We identified synonymous- and nonsynonymous variation in the coding sequence of the four cone opsins SWS1, SWS2, RH2, and LWS in both the adaptive radiation and selection experiment SNPs. For the adaptive radiation SNPs, we tested whether coding variation at cone opsins was associated with the sweep haplotype identified above by using both alleles at each nonsynonymous SNP and chi-square tests with Bonferroni-corrected p-values.
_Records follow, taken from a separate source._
/-! ### An event that rewrites cells of one map -/

/-- An event has written a plane of a state, and changed nothing else of its pieces. -/
structure State.Writes (s : State) (e : Event) (k : Ctx) (after : Plane) : Prop extends s.Starts e where
  planes : e.state.planes = s.planes.set k after
  patterns : e.state.patterns = s.patterns
  wf : s.planesWf
  after_wf : after.wf = true
  occupants : ∀ a, (after.read a).occupant = ((s.planes[k]).read a).occupant

section
variable {s t : State} {e : Event} {k : Ctx} {after : Plane} {cells : List (Nat × Nat)} {origin : Cause}

theorem State.Writes.planesWf (hs : s.Writes e k after) : e.state.planesWf := by
  intro j
  rw [hs.planes, get_set]
  split
  · exact hs.after_wf
  · exact hs.wf j

theorem State.Writes.plane_other (hs : s.Writes e k after) {j : Ctx} (hj : j ≠ k) : e.state.planes[j] = s.planes[j] := by
  rw [hs.planes, get_set, if_neg hj]

/-- A slot that a rewritten cell's signal names occupies the cell. -/
theorem State.Writes.signalled_occupies (hs : s.Writes e k after) {n : SlotNo}
    (hn : n ∈ signalled (downgrades s.planes[k] after cells)) :
    ∃ xy ∈ cells, (s.cell k xy.1 xy.2).occupant = some n := by
  obtain ⟨d, hd, rfl⟩ := mem_signalled.mp hn
  obtain ⟨hm, ho, _⟩ := mem_downgrades.mp hd
  exact ⟨(d.x, d.y), hm, by rw [← ho, hs.occupants]; rfl⟩

variable (hs : s.Writes e k after) (ht : s.Ends (e.downgrade after (downgrades s.planes[k] after cells) origin) t)
include hs ht

theorem State.Writes.cell (x y : Nat) : ∃ f, t.cell k x y = (after.read (cellAddr x y)).without f := by
  have h := (e.downgrade_recast after (downgrades s.planes[k] after cells) origin).cells hs.planesWf k (cellAddr x y)
  unfold State.cell
  rw [ht.planes, h, hs.planes, get_set, if_pos rfl]
  exact ⟨_, rfl⟩

theorem State.Writes.cell_other {j : Ctx} (hj : j ≠ k) (x y : Nat) : ∃ f, t.cell j x y = (s.cell j x y).without f := by
  have h := (e.downgrade_recast after (downgrades s.planes[k] after cells) origin).cells hs.planesWf j (cellAddr x y)
  unfold State.cell
  rw [ht.planes, h, hs.plane_other hj]
  exact ⟨_, rfl⟩

theorem State.Writes.occupant (x y : Nat) :
    (t.cell k x y).occupant = (s.cell k x y).occupant ∨ (t.cell k x y).occupant = none := by
  obtain ⟨f, hf⟩ := hs.cell ht x y
  rw [hf]
  have hocc : (s.cell k x y).occupant = (after.read (cellAddr x y)).occupant := (hs.occupants _).symm
  rw [hocc]
  exact Cell.without_occupant _ _

theorem State.Writes.slot_other {n : SlotNo} (h : ∀ xy ∈ cells, (s.cell k xy.1 xy.2).occupant ≠ some n) :
    t.slots[n] = s.slots[n] := by
  refine (e.downgrade_recast _ _ _).slot_untouched hs.toStarts ht fun hn => ?_
  obtain ⟨xy, hxy, ho⟩ := hs.signalled_occupies hn
  exact h xy hxy ho

theorem State.Writes.recounted : s.recounted t := (e.downgrade_recast _ _ _).recounted_end hs.toStarts ht

theorem State.Writes.withdrawnJoin : s.withdrawnJoin t := (e.downgrade_recast _ _ _).withdrawnJoin hs.toStarts ht rfl

theorem State.Writes.sameIn_other (hmarks : t.marks[otherCtx k] =
      (e.downgrade after (downgrades s.planes[k] after cells) origin).state.marks[otherCtx k])
    (hnamed : s.occupantsNamed k) : s.sameIn t (otherCtx k) := by
  have hk := otherCtx_ne k
  refine (e.downgrade_recast _ _ _).sameIn hs.toStarts ht (checkChange_ctx _ _ _ _) (fun n hn p hp hpk => ?_)
    (hs.plane_other hk) hmarks
  obtain ⟨xy, _, ho⟩ := hs.signalled_occupies hn
  exact hk (hpk.symm.trans (hnamed _ _ _ ho hp))

/-- What the check makes of a record: it fails by a rewritten cell that it occupies, that is worse and that no longer
meets what its mask requires. -/
theorem State.Writes.checked {n : SlotNo} {p : Placement} (hp : s.slots[n] = some p) {fails : Prop}
    (hf : fails ↔ ∃ xy ∈ cells, (s.cell k xy.1 xy.2).occupant = some n ∧
      (s.cell k xy.1 xy.2).worse (t.cell k xy.1 xy.2) ∧
      (t.cell k xy.1 xy.2).meets (s.requiredAt p xy.1 xy.2) = false) : s.checked t origin n p fails := by
  have hiff : fails ↔ checkPasses after (downgrades s.planes[k] after cells) e.state.patterns n p = false := by
    rw [hf, checkPasses_eq_false, hs.patterns]
    constructor
    · rintro ⟨⟨x, y⟩, hm, ho, hworse, hmeets⟩
      obtain ⟨f, hc⟩ := hs.cell ht x y
      dsimp only at ho hworse hmeets
      rw [hc] at hworse hmeets
      exact ⟨⟨n, x, y⟩, mem_downgrades.mpr ⟨hm, (hs.occupants _).trans ho, hworse⟩, rfl, hmeets⟩
    · rintro ⟨d, hd, rfl, hpass⟩
      obtain ⟨hm, ho, hworse⟩ := mem_downgrades.mp hd
      obtain ⟨f, hc⟩ := hs.cell ht d.x d.y
      refine ⟨(d.x, d.y), hm, (hs.occupants _).symm.trans ho, ?_, ?_⟩
      · rw [hc]
        exact hworse
      · rw [hc]
        exact hpass
  refine (e.downgrade_recast _ _ _).checked hs.toStarts ht hs.planesWf hp (fun hn _ => ?_) fun hfail => ?_
  · unfold checkChange
    rw [if_pos]
    rw [hiff, Bool.not_eq_false] at hn
    exact hn
  · have hcheck := hiff.mp hfail
    obtain ⟨d, hd, hdn, _⟩ := checkPasses_eq_false.mp hcheck
    refine ⟨mem_signalled.mpr ⟨d, hd, hdn⟩, ?_, fun m hm => ⟨hcheck, hm⟩⟩
    unfold checkChange
    rw [hcheck]
    rfl

end

end Sys2Proof.Machine
end

section
/-!
PROOFS. GRADE RUNS (R9, R10): its payload, the grades it writes, and its effects.
-/

namespace Sys2Proof.Machine

open Sys2Proof

/-! ### The payload (R9, R10) -/

theorem runsOf_getElem? {pl : List Byte} {i : Nat} {r : GradeRun} (h : (runsOf pl)[i]? = some r) :
    r.start = u16 pl (3 + 4 * i) ∧ r.length = u16 pl (5 + 4 * i) % 4096 ∧ r.grade = u16 pl (5 + 4 * i) / 4096 := by
  unfold runsOf at h
  rw [List.getElem?_map] at h
  obtain ⟨j, hj, rfl⟩ := Option.map_eq_some_iff.mp h
  obtain ⟨_, hj⟩ := List.getElem?_eq_some_iff.mp hj
  rw [List.getElem_range] at hj
  subst hj
  exact ⟨rfl, rfl, rfl⟩

theorem GradeRun.bad_iff (r : GradeRun) : r.bad = true ↔ r.length = 0 ∨ 768 < r.length ∨ 7 < r.grade := by
  simp [GradeRun.bad, or_assoc]

theorem cellsWritten_eq (w y : Nat) (runs : List GradeRun) :
    cellsWritten w y runs = (runs.map fun r => min r.length (w - r.start)).sum := by
  unfold cellsWritten
  rw [← List.sum_eq_foldl]
  congr 1
  refine List.map_congr_left fun r _ => ?_
  simp [GradeRun.cells]

/-! ### The grades written (R10) -/

theorem mem_runCells {r : GradeRun} {w y u v : Nat} :
    (u, v) ∈ r.cells w y ↔ v = y ∧ u < w ∧ r.start ≤ u ∧ u < r.start + r.length := by
  unfold GradeRun.cells
  simp only [List.mem_map, List.mem_range, Prod.mk.injEq]
  constructor
  · rintro ⟨i, hi, rfl, rfl⟩
    omega
  · rintro ⟨rfl, h1, h2, h3⟩
    exact ⟨u - r.start, by omega, by omega, rfl⟩

theorem runCells_addresses {r : GradeRun} {w y : Nat} (hw : w ≤ 768) :
    ((r.cells w y).map fun c => cellAddr c.1 c.2).Nodup := by
  refine addresses_nodup _ ?_ fun c hc => ?_
  · unfold GradeRun.cells
    refine List.nodup_range.map fun a b h => ?_
    have := (Prod.mk.inj h).1
    omega
  · have := (mem_runCells.mp (show (c.1, c.2) ∈ r.cells w y from hc)).2.1
    omega

/-- One run writes its grade under its columns. -/
theorem read_writeRun {p : Plane} (hp : p.wf = true) {w : Nat} (hw : w ≤ 768) (y : Nat) (r : GradeRun) {u v : Nat}
    (hu : u < 768) : (writeRun w y p r).read (cellAddr u v) =
      if v = y ∧ u < w ∧ r.start ≤ u ∧ u < r.start + r.length then
        { p.read (cellAddr u v) with base := Fin.ofNat 8 r.grade }
      else p.read (cellAddr u v) := by
  unfold writeRun
  split
  · rename_i h
    exact Plane.read_update_once (r.cells w y) (fun _ c => { c with base := Fin.ofNat 8 r.grade }) p (u, v) hp
      (mem_runCells.mpr h) (runCells_addresses hw)
  · rename_i h
    refine Plane.read_update_other _ _ _ _ fun c hc ha => h ?_
    have hm := mem_runCells.mp (show (c.1, c.2) ∈ r.cells w y from hc)
    obtain ⟨h1, h2⟩ := cellAddr_inj (by omega) hu ha
    rw [h1, h2] at hm
    exact hm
We also estimated the mean ratio of pairwise sequence divergence at synonymous and nonsynonymous sites (mean pairwise dN/dS) for all pairs of haplotypes in the adaptive radiation dataset using PAML v4.8 [78] and following the approach by Yang and Nielsen [79]. This statistic measures the relative frequency of segregating amino acid polymorphism to silent mutations [80]. We assessed whether any of the four cone opsins showed an unusually high frequency of amino acid changes by computing the distribution of mean pairwise dN/dS for all functional amino acid–coding genes on assembled chromosomes in our dataset (n = 17,846 genes).
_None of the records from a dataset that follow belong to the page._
-- ==== Sys2Proof/WellFormed.lean ====
section
/-!
DEFINITION. Which operations are well formed. The types carry every range but one: a lane id is 0..15 and every 16-bit
mask is a valid operand (spec/20_memory.md R52, spec/30_encoding.md R78, R79), so the one check left is that
`reservedOp8F` holds an operation code of its table row, whose bit 3 is 1.
-/

namespace Sys2Proof

/-- The operation is one that some operation word stands for. -/
def Instr.wf : Instr → Bool
  | .scan _ _ => true
  | .swupd _ => true
  | .takeSteps _ => true
  | .takeSum _ => true
  | .takeBoth _ => true
  | .rdStable _ => true
  | .rdUp _ => true
  | .rdDown _ => true
  | .reservedOp0 _ => true
  | .reservedOp7 _ => true
  | .reservedOp8F op _ => decide (8 ≤ op.toNat)

end Sys2Proof
end

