-- ==== Sys2Proof/Laws/Switch.lean ====
section
/-!
SUPPORT. What pushing a sample and recomputing the stable state do, field by field, and the bits of the masks.
-/

namespace Sys2Proof.Machine

section push
variable (sw : Mask) (s : State) (i : LaneId)

@[simp] theorem pushSample_cfg : (pushSample sw s).cfg = s.cfg := rfl
@[simp] theorem pushSample_lane : (pushSample sw s).lane i = s.lane i := rfl
@[simp] theorem pushSample_buf : (pushSample sw s).buf = s.buf.set s.widx sw := rfl
@[simp] theorem pushSample_widx : (pushSample sw s).widx = (s.widx + 1) % s.cfg.debounceDepth := rfl
@[simp] theorem pushSample_stable : (pushSample sw s).stable = s.stable := rfl
@[simp] theorem pushSample_rsp : (pushSample sw s).rsp = s.rsp := rfl
@[simp] theorem pushSample_pending : (pushSample sw s).pending = s.pending := rfl

@[simp] theorem updateStable_cfg : (updateStable s).cfg = s.cfg := rfl
@[simp] theorem updateStable_lane : (updateStable s).lane i = s.lane i := rfl
@[simp] theorem updateStable_buf : (updateStable s).buf = s.buf := rfl
@[simp] theorem updateStable_widx : (updateStable s).widx = s.widx := rfl
@[simp] theorem updateStable_stable : (updateStable s).stable = orAll s.buf := rfl
@[simp] theorem updateStable_up : (updateStable s).up = upEdges s.stable (orAll s.buf) := rfl
@[simp] theorem updateStable_down : (updateStable s).down = downEdges s.stable (orAll s.buf) := rfl
@[simp] theorem updateStable_rsp : (updateStable s).rsp = s.rsp := rfl
@[simp] theorem updateStable_pending : (updateStable s).pending = s.pending := rfl

end push

/-- A bit of the OR of all slots is set exactly when it is set in some slot (R102). -/
theorem orAll_getLsbD (buf : List Mask) (j : Nat) :
    (orAll buf).getLsbD j = true ↔ ∃ x ∈ buf, x.getLsbD j = true := by
  induction buf with
  | nil => simp [orAll]
  | cons x xs ih =>
    have e : orAll (x :: xs) = x ||| orAll xs := rfl
    simp [e, ih]

/-- The OR of zero words is zero. -/
@[simp] theorem orAll_replicate_zero (n : Nat) : orAll (List.replicate n 0#16) = 0#16 := by
  induction n with
  | zero => rfl
  | succ n ih =>
    have e : orAll (List.replicate (n + 1) 0#16) = 0#16 ||| orAll (List.replicate n 0#16) := rfl
    rw [e, ih]; rfl

/-- A bit of the release mask (R103). -/
@[simp] theorem upEdges_getLsbD (p q : Mask) (j : Nat) :
    (upEdges p q).getLsbD j = (p.getLsbD j && !q.getLsbD j) := by
  cases hp : p.getLsbD j <;> cases hq : q.getLsbD j <;> simp [upEdges, hp, hq]

/-- A bit of the press mask (R103). -/
@[simp] theorem downEdges_getLsbD (p q : Mask) (j : Nat) :
    (downEdges p q).getLsbD j = (q.getLsbD j && !p.getLsbD j) := by
  cases hp : p.getLsbD j <;> cases hq : q.getLsbD j <;> simp [downEdges, hp, hq]

@[simp] theorem upEdges_getElem (p q : Mask) (j : Nat) (h : j < 16) : (upEdges p q)[j] = (p[j] && !q[j]) := by
  simpa [BitVec.getLsbD_eq_getElem h] using upEdges_getLsbD p q j

@[simp] theorem downEdges_getElem (p q : Mask) (j : Nat) (h : j < 16) : (downEdges p q)[j] = (q[j] && !p[j]) := by
  simpa [BitVec.getLsbD_eq_getElem h] using downEdges_getLsbD p q j

/-- No switch is released and pressed at once (R33.5). -/
theorem upEdges_and_downEdges (p q : Mask) : upEdges p q &&& downEdges p q = 0#16 := by
  ext j h
  cases hp : p[j] <;> cases hq : q[j] <;> simp [hp, hq]

/-- A released switch is not stable (R33.6). -/
theorem upEdges_and_stable (p q : Mask) : upEdges p q &&& q = 0#16 := by
  ext j h
  cases hq : q[j] <;> simp [hq]

/-- A pressed switch is stable (R33.7). -/
theorem downEdges_and_not_stable (p q : Mask) : downEdges p q &&& ~~~q = 0#16 := by
  ext j h
  cases hq : q[j] <;> simp [hq]

/-- The release mask in the second form of R103. -/
theorem upEdges_eq (p q : Mask) : upEdges p q = p &&& ~~~q := by
  ext j h
  simp

/-- The press mask in the second form of R103. -/
theorem downEdges_eq (p q : Mask) : downEdges p q = q &&& ~~~p := by
  ext j h
  simp

end Sys2Proof.Machine
end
Genotype–environment association

We tested whether genetic variation at the four cone opsins was associated with variation in light spectrum, using three environmental proxies of light spectrum, percent light transmission at 400 nm (T400), lake depth in meters, and log-transformed lake area in square meters. We assigned SNPs to up- and downstream regulatory regions, introns, exons, and 3′/5′-untranslated regions of each cone opsin gene using SnpEff v4.2 [81] and combined all SNP alleles per gene into a single multidimensional scaling (MDS) coordinate in R v3.3.1 [82]. We used the MDS coordinate as a response variable in a general linear model with three predictor variables: T400, lake depth, and log-transformed lake area. To test more specifically for an association with blackwater environment, we repeated the general linear model analysis with a categorical light transmission variable “clearwater” for lakes with T400 > 74% and “blackwater” with T400 ≤ 74%, following [16]. Significance of effects was determined after Bonferroni-adjustment for multiple testing. We qualitatively assessed which SNPs are most strongly correlated with blackwater habitat from single-SNP chi-square tests for each gene-associated SNP.
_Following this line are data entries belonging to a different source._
-- ==== Sys2Proof/Laws/Words.lean ====
section
/-!
SUPPORT. The fields of a command word and of a response word come back out of them.
-/

namespace Sys2Proof

/-- The operation code of a command word put together from its fields. -/
@[simp] theorem opField_commandWord (op x : BitVec 4) : opField (commandWord op x) = op :=
  BitVec.extractLsb'_append_eq_left

/-- The `id` field of a command word put together from its fields. -/
@[simp] theorem idField_commandWord (op x : BitVec 4) : idField (commandWord op x) = x :=
  BitVec.extractLsb'_append_eq_right

/-- A command word is its two fields. -/
@[simp] theorem commandWord_fields (w : BitVec 8) : commandWord (opField w) (idField w) = w := by
  revert w; decide +kernel

@[simp] theorem laneOfField_fieldOfLane (id : LaneId) : laneOfField (fieldOfLane id) = id := rfl

@[simp] theorem fieldOfLane_laneOfField (x : BitVec 4) : fieldOfLane (laneOfField x) = x := rfl

namespace Machine

/-- The steps come back out of a TAKE_STEPS response. -/
@[simp] theorem stepsOfTakeSteps_stepsResponse (acc : BitVec 8) : stepsOfTakeSteps (stepsResponse acc) = acc.toInt := by
  revert acc; decide +kernel

/-- The steps come back out of a TAKE_BOTH response. -/
@[simp] theorem stepsOfTakeBoth_bothResponse (acc : BitVec 8) (sum : BitVec 16) :
    stepsOfTakeBoth (bothResponse acc sum) = acc.toInt := by
  have e : (bothResponse acc sum).extractLsb' 16 8 = acc := BitVec.extractLsb'_append_eq_left
  simp [stepsOfTakeBoth, e]

/-- The sum comes back out of a TAKE_BOTH response. -/
@[simp] theorem sumOfResponse_bothResponse (acc : BitVec 8) (sum : BitVec 16) :
    sumOfResponse (bothResponse acc sum) = sum.toNat := by
  have e : (bothResponse acc sum).extractLsb' 0 16 = sum := BitVec.extractLsb'_append_eq_right
  simp [sumOfResponse, e]

/-- The sum comes back out of a TAKE_SUM response. -/
@[simp] theorem sumOfResponse_sumResponse (sum : BitVec 16) : sumOfResponse (sumResponse sum) = sum.toNat := by
  have e : (sumResponse sum).extractLsb' 0 16 = sum := by
    apply BitVec.eq_of_getLsbD_eq
    intro i hi
    simp [sumResponse, hi]
    omega
  simp [sumOfResponse, e]

end Machine

end Sys2Proof
end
For the selection experiment populations Mayer Lake and Roadside Pond, we estimated allele frequencies based on genotype likelihoods with angsd v0.911 [75] using raw-aligned reads of mapping quality > 17 for sites with quality > 17 and the GATK genotype likelihood model [68]. We computed allele-frequency changes for all variable sites in the genome and the empirical quantiles for absolute allele-frequency changes at SNPs surrounding SWS2 in Mayer Lake–based MAF bins of width 0.05. We also computed evolutionary change in haldanes at SWS2 key sites following equation 1 in [65], with raw allele frequency mean, standard deviations, and a generation time of 12.7 as input. Furthermore, we estimated the expected selection coefficient under a pure selection model, following equation 3.2 in [83], assuming incomplete dominance h = 0.5 and using a per generation allele-frequency change by dividing the observed allele-frequency change by 12.7 generations.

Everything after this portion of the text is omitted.